/-- Gathered stores of a split to a line have been applied: it keeps their times, a RED's at its scope. -/
def Split.ungather (x : Split) (line : Nat) (red : Bool) (t : Times) : Split :=
  let mine (e : Nat × Option Nat) : Bool := e.1 == line && e.2.isSome == red
  let y := (x.gathered.filter mine).foldl (fun (y : Split) e =>
    y.noteTimes (match e.2 with | some c => scopeTimes t c | none => t)) x
  { y with gathered := x.gathered.filter (fun e => !mine e) }
/-- Change every split of a group. -/
def Group.mapSplits (k : Group) (f : Split → Split) : Group :=
  { k with
    ent := [0, 1, 2, 3].foldl (fun (e : Store Split) i => if (e.get i).mask ≠ 0 then e.upd i f else e) k.ent
    spill := k.spill.map f }
/-- Times of the stores to a line that a core gathered: those of its splits whose stores they were wait for
them (R241, R242). -/
def State.noteGathered (s : State) (core line : Nat) (red : Bool) (t : Times) : State :=
  ((s.groups.filter (fun e => coreOfGroup e.1 == core)).map Prod.fst).foldl (fun (st : State) g =>
    st.onGroup g (fun k => k.mapSplits (fun x => x.ungather line red t))) s
/-- The split in a group gathers a store to a line. -/
def Split.gather (x : Split) (e : Nat × Option Nat) : Split :=
  { x with gathered := if x.gathered.contains e then x.gathered else x.gathered ++ [e] }

/-! ### Homes -/

/-- R380: the clock of a die is relocking: nothing issues or crosses there. -/
def State.relocking (s : State) (die : Nat) : Bool :=
  match (s.dies.get die).relock with | some t => decide (s.now < t) | none => false

def lineOf (pa : Nat) : Nat := pa / 64
/-- A fabric address: homed outside the module (R353). -/
def outsidePa (pa : Nat) : Bool := pa.testBit 51
/-- R226: the stack, 0–15, and the pseudo-channel of an HBM line. -/
def channelOf (line : Nat) : Nat × Nat := ((Config.channelOf line).1 % 16, (Config.channelOf line).2)
/-- R226, R355: home die and slice: the die by address bits 14:12 for second-tier memory, otherwise the die
beside the line's stack, two stacks to a die. A local address that lies in neither HBM's 1 TiB nor the second
tier has no memory behind it in R4's table, and the spec does not say what an access to it does: it is served as
HBM (DESIGN CHOICE, log entry 29). -/
def homeOf (line : Nat) : Nat × Nat :=
  (if 2 ^ 38 ≤ line ∧ line < 2 ^ 39 then line / 64 % 8 else (channelOf line).1 / 2, Config.sliceOf line % 48)
/-- R353: the module or host that a fabric address names, and the offset in its exported window. -/
def fabricNode (pa : Nat) : Nat := pa / 2 ^ 41 % 1024
def fabricOffset (pa : Nat) : Nat := pa % 2 ^ 41
/-- The port whose proxy serves a line homed outside the module (R226). -/
def portOf (line : Nat) : Nat := Config.portOf (fabricNode (64 * line)) (fabricOffset (64 * line)) % 18

/-- The hub die of that port: nine ports on each (R353). -/
def hubOf (line : Nat) : Nat := portOf line / 9

/-- The key k is listed. -/
def listed {α : Type} (m : Store α) (k : Nat) : Bool := m.any (fun e => e.1 == k)

/-- R236: a line's summaries; a line that its slice, or its proxy, does not hold has the eviction values. -/
def State.homeLine (s : State) (line : Nat) : HomeLine :=
  if listed s.home line then s.home.get line
  else if outsidePa (64 * line) then
    if s.hubs = [] then {} else
    let h := s.hubs.get (hubOf line)
    { lease := (List.range 8).foldl (fun m k => m.put k h.evExpiry) [], stamp := h.evStamp }
  else if s.dies.all (fun e => decide (e.2.evExpiry = [] ∧ e.2.evStamp = [])) then {}
  else
    let h := homeOf line
    let ev := (s.dies.get h.1).evExpiry.get h.2
    { lease := (List.range 9).foldl (fun m k => m.put k ev) []
      stamp := (s.dies.get h.1).evStamp.get h.2 }

def State.onHome (s : State) (line : Nat) (f : HomeLine → HomeLine) : State :=
  { s with home := s.home.put line (f (s.homeLine line)) }

/-- The byte a home answers with: the owning stash's while a stash owns the line (R177, R243). -/
def State.byteAt (s : State) (pa : Nat) : Byte :=
  match (s.home.get (lineOf pa)).owner with
  | none => s.mem.get pa
  | some (b, sl) => (s.cores.get (coreOfBlock b)).stash.get (64 * sl + pa % 64)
───
→ Aim of the task
Type out again, exactly as written, the lines from the beginning of the material through the one containing "beside the line's".

→ Solution to this exercise
/-- Gathered stores of a split to a line have been applied: it keeps their times, a RED's at its scope. -/
def Split.ungather (x : Split) (line : Nat) (red : Bool) (t : Times) : Split :=
  let mine (e : Nat × Option Nat) : Bool := e.1 == line && e.2.isSome == red
  let y := (x.gathered.filter mine).foldl (fun (y : Split) e =>
    y.noteTimes (match e.2 with | some c => scopeTimes t c | none => t)) x
  { y with gathered := x.gathered.filter (fun e => !mine e) }
/-- Change every split of a group. -/
def Group.mapSplits (k : Group) (f : Split → Split) : Group :=
  { k with
    ent := [0, 1, 2, 3].foldl (fun (e : Store Split) i => if (e.get i).mask ≠ 0 then e.upd i f else e) k.ent
    spill := k.spill.map f }
/-- Times of the stores to a line that a core gathered: those of its splits whose stores they were wait for
them (R241, R242). -/
def State.noteGathered (s : State) (core line : Nat) (red : Bool) (t : Times) : State :=
  ((s.groups.filter (fun e => coreOfGroup e.1 == core)).map Prod.fst).foldl (fun (st : State) g =>
    st.onGroup g (fun k => k.mapSplits (fun x => x.ungather line red t))) s
/-- The split in a group gathers a store to a line. -/
def Split.gather (x : Split) (e : Nat × Option Nat) : Split :=
  { x with gathered := if x.gathered.contains e then x.gathered else x.gathered ++ [e] }

/-! ### Homes -/

/-- R380: the clock of a die is relocking: nothing issues or crosses there. -/
def State.relocking (s : State) (die : Nat) : Bool :=
  match (s.dies.get die).relock with | some t => decide (s.now < t) | none => false

def lineOf (pa : Nat) : Nat := pa / 64
/-- A fabric address: homed outside the module (R353). -/
def outsidePa (pa : Nat) : Bool := pa.testBit 51
/-- R226: the stack, 0–15, and the pseudo-channel of an HBM line. -/
def channelOf (line : Nat) : Nat × Nat := ((Config.channelOf line).1 % 16, (Config.channelOf line).2)
/-- R226, R355: home die and slice: the die by address bits 14:12 for second-tier memory, otherwise the die
beside the line's stack, two stacks to a die. A local address that lies in neither HBM's 1 TiB nor the second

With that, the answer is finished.